EXERCISE REQUIREMENTS: Look through the data below and extract, unchanged, the lines from the one that contains "((op.nin + op.nout" to the one that contains "decode [1107, -5, 3, 20]", both included.

━━━ RAW DATA ━━━

-- ==== Sys2Proof/Certificates/Slice0/Obligations.lean ====
section
/-! DEFINITION. The statements about the model, for the provers. -/

namespace Sys2Proof.Claims

open Sys2Proof.Machine

/-- The state after a cycle begun in `s` raised fault kind `k`: only the status, the active call and the host's record
differ (R175, R207, R208). -/
def faultedAt (s : State) (k : FaultKind) : State :=
  { s with status := .faulted k s.ip, inCall := false, replies := s.replies ++ [.fault k s.ip] }

/-- The ten opcodes (R71). -/
def opcodes : List Opcode :=
  [.add, .mul, .input, .output, .jumpIfTrue, .jumpIfFalse, .lessThan, .equals, .adjustRelativeBase, .halt]

/-- The allowed modes of parameter `k` (R69): any for an input parameter, position or relative for an output parameter,
digit 0 for an absent one. -/
def allowedModes (op : Opcode) (k : Nat) : List Mode :=
  if k ≤ op.nin then [.position, .immediate, .relative]
  else if k ≤ op.nin + op.nout then [.position, .relative]
  else [.position]

/-- The valid instruction words of an opcode, as R69 lists them. -/
def validWords (op : Opcode) : List Word :=
  (allowedModes op 1).flatMap fun m1 => (allowedModes op 2).flatMap fun m2 => (allowedModes op 3).map fun m3 =>
    BitVec.ofNat 64 (op.code + 100 * m1.digit + 1000 * m2.digit + 10000 * m3.digit)

/-- A stepwise run that waits for an input that does not come is, under batch drive, an `InputStarvation` (R205). -/
def asBatchEnd : DriveEnd → DriveEnd
  | .waiting ip outs => .failed .inputStarvation ip outs
  | e => e

end Sys2Proof.Claims

open Sys2Proof Sys2Proof.Machine Sys2Proof.Claims

/-! ### Reset and construction -/

/-- R230: what construction leaves in every piece of state. The length premise is the model's own (assumption log 11). -/
def Obligations.ConstructGivesResetState : Prop :=
  ∀ program : List Int, (∀ v ∈ program, InDomain v) → program.length ≤ Config.maxAddress + 1 →
    ∃ s, State.construct program = some s ∧
      (∀ (i : Nat) (h : i < program.length), (s.mem.read i).toInt = program[i]) ∧
      (∀ a : Nat, program.length ≤ a → s.mem.read a = 0) ∧
      s.ip = 0 ∧ s.rb = 0 ∧ s.halted = false ∧ s.status = .running ∧ s.queue = []

/-- R178: a program with an element outside the domain is refused, and the empty program is accepted: its first cycle
faults with `MalformedOpcode(0)`. -/
def Obligations.ConstructRefusesAndAccepts : Prop :=
  (∀ program : List Int, (∃ v ∈ program, ¬InDomain v) → State.construct program = none) ∧
  State.construct [] = some State.reset ∧
  step (State.reset.beginResume none) = .next (faultedAt (State.reset.beginResume none) .malformedOpcode)

/-- The invariant holds at reset. -/
def Obligations.ResetMeetsInvariant : Prop := State.reset.Inv

/-! ### Encoding -/

/-- Every operand of every well-formed instruction survives encoding and decoding, whatever words follow. -/
def Obligations.DecodeReadsBackEncode : Prop :=
  ∀ (i : Instr) (rest : List Word), i.wf = true → decode (encode i ++ rest) = .ok (i, rest)

/-- What decodes is well-formed, and the words it was read from are its encoding. -/
def Obligations.DecodedInstructionIsItsWords : Prop :=
  ∀ (ws rest : List Word) (i : Instr), decode ws = .ok (i, rest) → i.wf = true ∧ encode i ++ rest = ws

/-- R70: the value of an encoded instruction word, and both round trips between a valid word and its fields. -/
def Obligations.WordFieldsRoundTrip : Prop :=
  (∀ (op : Opcode) (m1 m2 m3 : Mode),
    (encodeWord op m1 m2 m3).toInt = op.code + 100 * m1.digit + 1000 * m2.digit + 10000 * m3.digit) ∧
  (∀ (w : Word) (d : Decoded), decodeWord w = .ok d → encodeWord d.op d.m1 d.m2 d.m3 = w) ∧
  (∀ d : Decoded, encodeWord d.op d.m1 d.m2 d.m3 ∈ validWords d.op →
    decodeWord (encodeWord d.op d.m1 d.m2 d.m3) = .ok d)

/-- R69: a word decodes exactly when it is one of the listed words, and there are 99 of them, counted per opcode. -/
def Obligations.NinetyNineValidWords : Prop :=
  (∀ w : Word, (∃ d, decodeWord w = .ok d) ↔ w ∈ opcodes.flatMap validWords) ∧
  (opcodes.flatMap validWords).Nodup ∧ (opcodes.flatMap validWords).length = 99 ∧
  opcodes.map (fun op => (validWords op).length) = [18, 18, 2, 3, 9, 9, 18, 18, 3, 1]

/-- R67: `MalformedOpcode` is reported exactly for a negative word and for an opcode not in the table. -/
def Obligations.MalformedOpcodeExactly : Prop :=
  ∀ w : Word, decodeWord w = .error .malformedOpcode ↔
    w.toInt < 0 ∨ w.toInt % 100 ∉ ([1, 2, 3, 4, 5, 6, 7, 8, 9, 99] : List Int)

/-- R68: with a valid opcode, `InvalidMode` is reported exactly for an undefined used mode digit, an immediate output
parameter, a non-zero digit of an absent parameter, or a non-zero digit at 10^5 or above; otherwise the word is valid. A
word without a valid opcode reports `MalformedOpcode`, whatever its mode digits are. -/
def Obligations.InvalidModeExactly : Prop :=
  (∀ w : Word, w.toInt < 0 ∨ (∀ op : Opcode, w.toInt % 100 ≠ op.code) →
    decodeWord w = .error .malformedOpcode) ∧
  ∀ (w : Word) (op : Opcode), 0 ≤ w.toInt → w.toInt % 100 = op.code →
    let bad := w.toInt / 100000 ≠ 0 ∨ ∃ k ∈ [1, 2, 3], ∃ m : Int, m = w.toInt / 10 ^ (k + 1) % 10 ∧
      ((op.nin + op.nout < k ∧ m ≠ 0) ∨ (k ≤ op.nin + op.nout ∧ 2 < m) ∨
        (op.nout = 1 ∧ k = op.nin + op.nout ∧ m = 1))
    (bad → decodeWord w = .error .invalidMode) ∧ (¬bad → ∃ d, decodeWord w = .ok d ∧ d.op = op)

/-- Words written out from the spec's encodings, one of each family at least (R61, 95_test_vectors.md). -/
def Obligations.SpecWordsDecode : Prop :=
  decode [1002, 4, 3, 4] = .ok (.mul ⟨.position, 4⟩ ⟨.immediate, 3⟩ ⟨.position, 4⟩, []) ∧
  decode [21101, 2, 3, -4] = .ok (.add ⟨.immediate, 2⟩ ⟨.immediate, 3⟩ ⟨.relative, -4⟩, []) ∧
  decode [203, -3] = .ok (.input ⟨.relative, -3⟩, []) ∧
  decode [104, 7] = .ok (.output ⟨.immediate, 7⟩, []) ∧
  decode [1105, 1, 9] = .ok (.jumpIfTrue ⟨.immediate, 1⟩ ⟨.immediate, 9⟩, []) ∧
  decode [1006, 101, 0] = .ok (.jumpIfFalse ⟨.position, 101⟩ ⟨.immediate, 0⟩, []) ∧
  decode [1107, -5, 3, 20] = .ok (.lessThan ⟨.immediate, -5⟩ ⟨.immediate, 3⟩ ⟨.position, 20⟩, []) ∧
  decode [1008, 100, 16, 101] = .ok (.equals ⟨.position, 100⟩ ⟨.immediate, 16⟩ ⟨.position, 101⟩, []) ∧
  decode [209, 3] = .ok (.adjustRelativeBase ⟨.relative, 3⟩, []) ∧
  decode [99] = .ok (.halt, []) ∧
  decode [103, 9] = .error (.invalid .invalidMode) ∧ decode [-1] = .error (.invalid .malformedOpcode)

/-! ### Fetch -/

/-- A step runs the decoded instruction: when the words at `ip` are the encoding of `i`, the step is `exec i` at that
state, with nothing added around it. -/
def Obligations.StepRunsDecodedInstruction : Prop :=
  ∀ (s : State) (i : Instr), s.canCycle = true → i.wf = true → 0 ≤ s.ip.toInt →
    (∀ (k : Nat) (h : k < (encode i).length),
      s.ip.toInt + k ≤ Config.maxValue ∧ s.mem.read (s.ip.toInt.toNat + k) = (encode i)[k]) →
    step s = exec i s

/-- R91: a fetch at a negative `ip` reads nothing and raises `UndefinedAddress`; otherwise the instruction word is the one
at `ip`, an invalid one raises the Decoder's verdict, and one never written, reading 0, raises `MalformedOpcode`. -/
def Obligations.FetchFaults : Prop :=
  ∀ s : State, s.canCycle = true →
    (s.ip.toInt < 0 → step s = .next (faultedAt s .undefinedAddress)) ∧
    (0 ≤ s.ip.toInt → ∀ i, fetch s = .ok i → (encode i).head? = some (s.mem.read s.ip.toInt.toNat)) ∧
    (0 ≤ s.ip.toInt → ∀ k, decodeWord (s.mem.read s.ip.toInt.toNat) = .error k → step s = .next (faultedAt s k)) ∧
    (0 ≤ s.ip.toInt → s.mem.read s.ip.toInt.toNat = 0 → step s = .next (faultedAt s .malformedOpcode))

/-- R92: a raw-parameter address beyond `MAX` raises `Overflow`. -/
def Obligations.ParameterBeyondMaxOverflows : Prop :=
  ∀ (s : State) (d : Decoded), s.canCycle = true → 0 ≤ s.ip.toInt →
    decodeWord (s.mem.read s.ip.toInt.toNat) = .ok d →
    Config.maxValue < s.ip.toInt + d.op.nin + d.op.nout → step s = .next (faultedAt s .overflow)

━━━

RESULT FOR THIS EXERCISE:
      ((op.nin + op.nout < k ∧ m ≠ 0) ∨ (k ≤ op.nin + op.nout ∧ 2 < m) ∨
        (op.nout = 1 ∧ k = op.nin + op.nout ∧ m = 1))
    (bad → decodeWord w = .error .invalidMode) ∧ (¬bad → ∃ d, decodeWord w = .ok d ∧ d.op = op)

/-- Words written out from the spec's encodings, one of each family at least (R61, 95_test_vectors.md). -/
def Obligations.SpecWordsDecode : Prop :=
  decode [1002, 4, 3, 4] = .ok (.mul ⟨.position, 4⟩ ⟨.immediate, 3⟩ ⟨.position, 4⟩, []) ∧
  decode [21101, 2, 3, -4] = .ok (.add ⟨.immediate, 2⟩ ⟨.immediate, 3⟩ ⟨.relative, -4⟩, []) ∧
  decode [203, -3] = .ok (.input ⟨.relative, -3⟩, []) ∧
  decode [104, 7] = .ok (.output ⟨.immediate, 7⟩, []) ∧
  decode [1105, 1, 9] = .ok (.jumpIfTrue ⟨.immediate, 1⟩ ⟨.immediate, 9⟩, []) ∧
  decode [1006, 101, 0] = .ok (.jumpIfFalse ⟨.position, 101⟩ ⟨.immediate, 0⟩, []) ∧
  decode [1107, -5, 3, 20] = .ok (.lessThan ⟨.immediate, -5⟩ ⟨.immediate, 3⟩ ⟨.position, 20⟩, []) ∧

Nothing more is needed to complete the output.